| Task description |
Up to and including the line containing "s.warp := rfl", please reproduce the lines of the listing below, starting from the top.

Segment Start: Stored data

-- ==== Sys2Proof/Laws/State.lean ====
section
/-! SUPPORT. What each update of the state leaves in each field. -/

namespace Sys2Proof.Machine

section
variable (s : State)

/-! ## modWarp -/

@[simp] theorem State.modWarp_warp (g : Warp → Warp) : (s.modWarp g).warp = g s.warp := rfl
@[simp] theorem State.modWarp_others (g : Warp → Warp) : (s.modWarp g).others = s.others := rfl
@[simp] theorem State.modWarp_blocks (g : Warp → Warp) : (s.modWarp g).blocks = s.blocks := rfl
@[simp] theorem State.modWarp_clusters (g : Warp → Warp) : (s.modWarp g).clusters = s.clusters := rfl
@[simp] theorem State.modWarp_launches (g : Warp → Warp) : (s.modWarp g).launches = s.launches := rfl
@[simp] theorem State.modWarp_admits (g : Warp → Warp) : (s.modWarp g).admits = s.admits := rfl
@[simp] theorem State.modWarp_ops (g : Warp → Warp) : (s.modWarp g).ops = s.ops := rfl
@[simp] theorem State.modWarp_nextOp (g : Warp → Warp) : (s.modWarp g).nextOp = s.nextOp := rfl
@[simp] theorem State.modWarp_cores (g : Warp → Warp) : (s.modWarp g).cores = s.cores := rfl
@[simp] theorem State.modWarp_dies (g : Warp → Warp) : (s.modWarp g).dies = s.dies := rfl
@[simp] theorem State.modWarp_procs (g : Warp → Warp) : (s.modWarp g).procs = s.procs := rfl
@[simp] theorem State.modWarp_placements (g : Warp → Warp) : (s.modWarp g).placements = s.placements := rfl
@[simp] theorem State.modWarp_convs (g : Warp → Warp) : (s.modWarp g).convs = s.convs := rfl
@[simp] theorem State.modWarp_srcMarks (g : Warp → Warp) : (s.modWarp g).srcMarks = s.srcMarks := rfl
@[simp] theorem State.modWarp_dstMarks (g : Warp → Warp) : (s.modWarp g).dstMarks = s.dstMarks := rfl
@[simp] theorem State.modWarp_package (g : Warp → Warp) : (s.modWarp g).package = s.package := rfl
@[simp] theorem State.modWarp_group (g : Warp → Warp) : (s.modWarp g).group = s.group := rfl
@[simp] theorem State.modWarp_gmembers (g : Warp → Warp) : (s.modWarp g).gmembers = s.gmembers := rfl
@[simp] theorem State.modWarp_heard (g : Warp → Warp) : (s.modWarp g).heard = s.heard := rfl
@[simp] theorem State.modWarp_links (g : Warp → Warp) : (s.modWarp g).links = s.links := rfl
@[simp] theorem State.modWarp_planes (g : Warp → Warp) : (s.modWarp g).planes = s.planes := rfl
@[simp] theorem State.modWarp_ranges (g : Warp → Warp) : (s.modWarp g).ranges = s.ranges := rfl
@[simp] theorem State.modWarp_tray (g : Warp → Warp) : (s.modWarp g).tray = s.tray := rfl
@[simp] theorem State.modWarp_holders (g : Warp → Warp) : (s.modWarp g).holders = s.holders := rfl
@[simp] theorem State.modWarp_leases (g : Warp → Warp) : (s.modWarp g).leases = s.leases := rfl
@[simp] theorem State.modWarp_hostDrop (g : Warp → Warp) : (s.modWarp g).hostDrop = s.hostDrop := rfl
@[simp] theorem State.modWarp_leaseLost (g : Warp → Warp) : (s.modWarp g).leaseLost = s.leaseLost := rfl
@[simp] theorem State.modWarp_leasePer (g : Warp → Warp) : (s.modWarp g).leasePer = s.leasePer := rfl
@[simp] theorem State.modWarp_rung (g : Warp → Warp) : (s.modWarp g).rung = s.rung := rfl
@[simp] theorem State.modWarp_mailboxes (g : Warp → Warp) : (s.modWarp g).mailboxes = s.mailboxes := rfl
@[simp] theorem State.modWarp_saved (g : Warp → Warp) : (s.modWarp g).saved = s.saved := rfl
@[simp] theorem State.modWarp_platform (g : Warp → Warp) : (s.modWarp g).platform = s.platform := rfl
@[simp] theorem State.modWarp_sent (g : Warp → Warp) : (s.modWarp g).sent = s.sent := rfl
@[simp] theorem State.modWarp_mem (g : Warp → Warp) : (s.modWarp g).mem = s.mem := rfl
@[simp] theorem State.modWarp_hostMem (g : Warp → Warp) : (s.modWarp g).hostMem = s.hostMem := rfl
@[simp] theorem State.modWarp_peerMem (g : Warp → Warp) : (s.modWarp g).peerMem = s.peerMem := rfl
@[simp] theorem State.modWarp_poison (g : Warp → Warp) : (s.modWarp g).poison = s.poison := rfl
@[simp] theorem State.modWarp_homeLines (g : Warp → Warp) : (s.modWarp g).homeLines = s.homeLines := rfl
@[simp] theorem State.modWarp_dir (g : Warp → Warp) : (s.modWarp g).dir = s.dir := rfl
@[simp] theorem State.modWarp_nextSeq (g : Warp → Warp) : (s.modWarp g).nextSeq = s.nextSeq := rfl
@[simp] theorem State.modWarp_members (g : Warp → Warp) : (s.modWarp g).members = s.members := rfl
@[simp] theorem State.modWarp_device (g : Warp → Warp) : (s.modWarp g).device = s.device := rfl
@[simp] theorem State.modWarp_timer (g : Warp → Warp) : (s.modWarp g).timer = s.timer := rfl
@[simp] theorem State.modWarp_clocks (g : Warp → Warp) : (s.modWarp g).clocks = s.clocks := rfl
@[simp] theorem State.modWarp_free (g : Warp → Warp) : (s.modWarp g).free = s.free := rfl
@[simp] theorem State.modWarp_agenda (g : Warp → Warp) : (s.modWarp g).agenda = s.agenda := rfl
@[simp] theorem State.modWarp_inputs (g : Warp → Warp) : (s.modWarp g).inputs = s.inputs := rfl
@[simp] theorem State.modWarp_turns (g : Warp → Warp) : (s.modWarp g).turns = s.turns := rfl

Segment End: Stored data

| Your solution |
-- ==== Sys2Proof/Laws/State.lean ====
section
/-! SUPPORT. What each update of the state leaves in each field. -/

namespace Sys2Proof.Machine

section
variable (s : State)

/-! ## modWarp -/

@[simp] theorem State.modWarp_warp (g : Warp → Warp) : (s.modWarp g).warp = g s.warp := rfl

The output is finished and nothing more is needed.